Found out after the fact that there’s no actual napping involved.
I’m awake, in a trunk. This is bullshit.
ME: I have zero interest in owning a parrot.
CLERK: This parrot is 80% off.
ME: I will take 4 parrots.
Technically, any crime is a petty crime if you bring your pet to assist you during the crime.
Me: You need to eat vegetables instead of candy if you want to be tall.
4-year-old: I’ll just be small and happy.
INTERVIEWER: Why did you leave your previous job?
ME: Because once they fire you they won’t let you stay.
This recipe’s great because you probably have all the ingredients on hand! OK let’s start: grind your caribou horn down til you have half a teaspoon of powder…

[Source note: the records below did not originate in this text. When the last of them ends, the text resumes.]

-- ==== Sys2Proof/Machine/Control.lean ====
section
/-! DEFINITION. The control region (R400 to R410): the locations and who may access them, the registers as they read, the fault queues
and the error log (R491, R492, R497), the mailboxes (R409), and the start of an abort (R416, R417). -/
namespace Sys2Proof.Machine

/-! ### Locations (R400 to R402, R404) -/

/-- What lies at a word of the control region. -/
inductive Loc where
  | mbox (m : MbId) (reply : Bool) (o : Nat)     -- a byte offset in a request or reply slot
  | dev (o : Nat)
  | abort (p : Nat)
  | part (p o : Nat)
  | view (snap : Bool) (o : Nat)
  | reserved
  deriving DecidableEq, Repr

/-- Whether a device-window offset lies in a range that R401 lists. -/
def devListed (o : Nat) : Bool :=
  [(0x8, 8), (0x100, 8), (0x200, 8), (0x300, 8), (0x400, 8), (0x4000, 8), (0x4800, 0x400), (0x5000, 0x100), (0x6000, 0x38), (0x7000, 0x80),
    (0x8000, 0x8000), (0x10000, 0x1000), (0x11000, 0x28), (0x12000, 0x20), (0x20000, 0x20000), (0x40000, 0x1000), (0x50000, 0x10000),
    (0x60000, 0x1000), (0x70000, 0x1000)].any fun r => decide (r.1 ≤ o) && decide (o < r.1 + r.2)

/-- The location of a byte offset. -/
def locOf (o : Nat) : Loc :=
  if o < 0x100000 then
    if 0x1000 ≤ o && o < 0x1800 then .mbox { m := Fin.ofNat 4 (o / 0x200) } (decide (0x100 ≤ o % 0x200)) (o % 0x100)
    else if devListed o then .dev o else .reserved
  else if o < 0x500000 then
    let p := (o - 0x100000) / 0x10000
    let i := o % 0x10000
    if i < 0x800 then .mbox { part := some (Fin.ofNat 64 p), m := Fin.ofNat 4 (i / 0x200) } (decide (0x100 ≤ i % 0x200)) (i % 0x100)
    else if i = 0x1100 then .abort p
    else if (0x1000 ≤ i && i < 0x1028) || (0x2000 ≤ i && i < 0x4000) then .part p i
    else .reserved
  else if 0x800000 ≤ o && o < 0xC00000 then .view (decide (0xA00000 ≤ o)) (o % 0x200000)
  else .reserved

/-- Whether a packet comes from a partition-p requester (R404): protected while a session is established; a protected one after the session has ended
fails R469, because no key remains (R483). -/
def State.partReq (s : State) (p : Nat) (k : Packet) : Bool :=
  let x := s.part p
  cidPart k.cid == p && x.admits k.src && (x.state == 1 || x.state == 2 || x.state == 4)
    && (if x.conf && x.sess == 1 then s.protOk p k else !(x.conf && k.enc))

/-- Whether a packet comes from an administrative requester: by EID, with CID 0 in the device window. (DESIGN CHOICE: log entry 19) -/
def State.admReq (s : State) (k : Packet) (dev : Bool) : Bool := s.isAdmin k.src && (!dev || k.cid == 0)

/-- Whether a location may be read. (DESIGN CHOICE: log entry 64) -/
def State.mayRead (s : State) (k : Packet) : Loc → Bool
  | .mbox m _ _ => match m.part with
    | none => s.admReq k true
    | some p => s.partReq p.val k || (s.admReq k false && !(s.part p.val).conf)
  | .dev _ => s.admReq k true
  | .abort p => s.partReq p k || s.admReq k false
  | .part p _ => s.partReq p k || s.admReq k false
  | .view _ o => s.admReq k false || (decide (0x80000 ≤ o) && decide (o < 0xC0000) && s.partReq ((o - 0x80000) / 0x1000) k)
  | .reserved => s.admReq k false

/-- Whether a location may be written, the state of its mailbox apart. (DESIGN CHOICE: log entry 64) -/
def State.mayWrite (s : State) (k : Packet) : Loc → Bool
  | .mbox m _ _ => match m.part with
    | none => s.admReq k true
    | some p => s.partReq p.val k
  | .abort p => s.partReq p k || s.admReq k false
  | _ => false

/-! ### Records as bytes -/

/-- A fault record with its SEQ (R486). -/
def FaultRec.bits (seq : BitVec 32) (r : FaultRec) : Nat :=
  packBytes [(0, 1, r.cause.toNat), (2, 2, r.cid.toNat), (4, 4, seq.toNat), (8, 8, r.ft.toNat), (16, 48, r.body.toNat)]

/-- An error record (R494). -/
def ErrRec.bits (r : ErrRec) : Nat :=
  packBytes [(0, 2, r.cause.toNat), (2, 1, r.sev.toNat),
    (3, 1, (match r.part with | some p => p.toNat + 64 | none => 0) + 128 * b2n r.redacted), (4, 4, r.seq.toNat), (8, 8, r.ft.toNat),
    (16, 2, r.unit.toNat), (18, 1, r.temp.toNat), (20, 2, r.volt.toNat), (24, 40, r.detail.toNat)]

/-- Word i of a record of which a list may hold one at an index. -/
def wordOf (n i : Nat) : Nat := bitsOf n (64 * i) 64

/-! ### Registers (the layouts are those of the rules named) -/

/-- TILE_STATUS (R155). -/
def State.tileStatus (s : State) (n : Nat) : Nat :=
  let t := s.tile n
  let e := if s.tileDead n then 5 else if t.srun.isSome then 2 else if t.kat.running then 4 else if t.running.isSome then 1
    else if t.parked then 3 else 0
  packBits [(0, 3, e), (3, 7, t.slots.length), (10, 7, (t.slots.filter fun k => (t.job k).st = .ready).length), (17, 17, 98304 - t.rplUsed),
    (34, 1, b2n t.pend.isSome), (35, 6, (t.pend.map fun x => cidPart x.2.cid).getD 0), (41, 1, b2n (t.kat.health == 1))]

/-- FT_CFG (R235). (DEDUCED: log entry 37) -/
def Keeper.cfg (k : Keeper) : Nat :=
  packBits [(0, 5, k.parent.toNat), (5, 5, k.alt.toNat), (10, 1, b2n k.root), (11, 8, k.esync.toNat), (19, 8, k.holdMax.toNat)]
/-- FT_STATUS (R236). (DEDUCED: log entry 37) -/
def State.ftStatus (s : State) : Nat :=
  let k := s.keeper
  packBits [(0, 3, k.state.toNat), (3, 24, k.offset.toNat), (27, 16, k.freqAdj.toNat),
    (43, 16, if k.state = 3 then (s.ftNs - k.holdSince) / 10000000 else 0), (59, 1, b2n k.followAlt)]
/-- SCHED_STATUS (R254). -/
def State.schedStatus (s : State) : Nat :=
  packBits [(0, 2, s.schedState), (2, 1, b2n ((s.sched.running.map (·.mode)).getD false)), (3, 1, b2n s.sched.staged), (4, 16, s.sched.alt.toNat)]

/-- EID_LIMIT (R281), with TOKENS as they stand. -/
def State.limitWord (s : State) (e : Nat) : Nat :=
  let x := s.limit e
  let x := if x.rate = 0 then x else x.refill s.hubNs
  packBits [(0, 12, x.rate.toNat), (12, 12, x.burst.toNat), (24, 32, (BitVec.ofInt 32 x.tokens).toNat)]

/-- PORT_STATUS, PORT_LINK and PORT_CFG (R318 to R320, R355). -/
def Port.statusWord (x : Port) : Nat :=
  packBits [(0, 3, x.state.toNat), (3, 4, x.lastDown.toNat), (7, 4, x.retrainCause.toNat), (11, 12, x.peerEid.toNat), (23, 16, x.sent),
    (39, 16, x.nextSeq.toNat), (55, 1, b2n x.spilling)]
def Port.linkWord (x : Port) : Nat :=
  packBits [(0, 16, x.rtt.toNat), (16, 15, x.credReq.toNat), (31, 15, x.credRsp.toNat), (46, 8, x.laneOk.toNat)]
def Port.cfgWord (x : Port) : Nat := packBits [(0, 1, b2n x.en), (1, 1, b2n x.auto)]

/-- RT_NODE (R330) and ROUTE_CTL (R329). -/
def Node.word (n : Node) : Nat :=
  packBits [(0, 12, n.eid.toNat), (12, 4, n.board.toNat), (16, 8, n.hopLimit.toNat), (24, 14, n.pairTimeout.toNat), (38, 10, n.restampDelay.toNat)]
def Die.ctl (d : Die) : Nat :=
  packBits [(0, 1, b2n d.cur), (1, 2, d.s0.toNat), (3, 2, d.s1.toNat), (5, 4, d.xmask0.toNat), (9, 4, d.xmask1.toNat), (13, 4, d.drained.toNat)]
/-- A route entry (R328). -/
def Route.word (r : Route) : Nat :=
  packBits [(0, 1, b2n r.v), (1, 1, b2n r.local_), (2, 8, r.order.toNat), (10, 3, r.nprod.toNat), (13, 8, r.dist.toNat)]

“THE WORLD IS GOING TO END!”
2012: omg please no
2016: are we doing this or not
Bryan Adams: 🎵 Can’t stop this thing we starrrrted 🎵
Guy in next urinal: Dude, please.
*laughing* I bought a baby gate (to keep the dog from eating the cat’s food) but forgot to tell my son. A box was delivered with the words “BABY GATE” on it. I was running errands so he saw the box. I got a call from my horrified son asking “OMG NO Why do you need a BABY gate?”
I am good with a paring knife. I like the weight of it in my hand. Sorry, go on, finish your story.
*watching the first MI, Tom Cruise sends a message to max@job 3:14
me: pfft that’s not a valid email address format, no wonder it’s called Mission Impossible
wife:
me: I mean some of the other stuff seems pretty improbable too
Leave a Post-It on your girlfriend’s birth control that says, “guess u don’t want 2 have my babies haha.”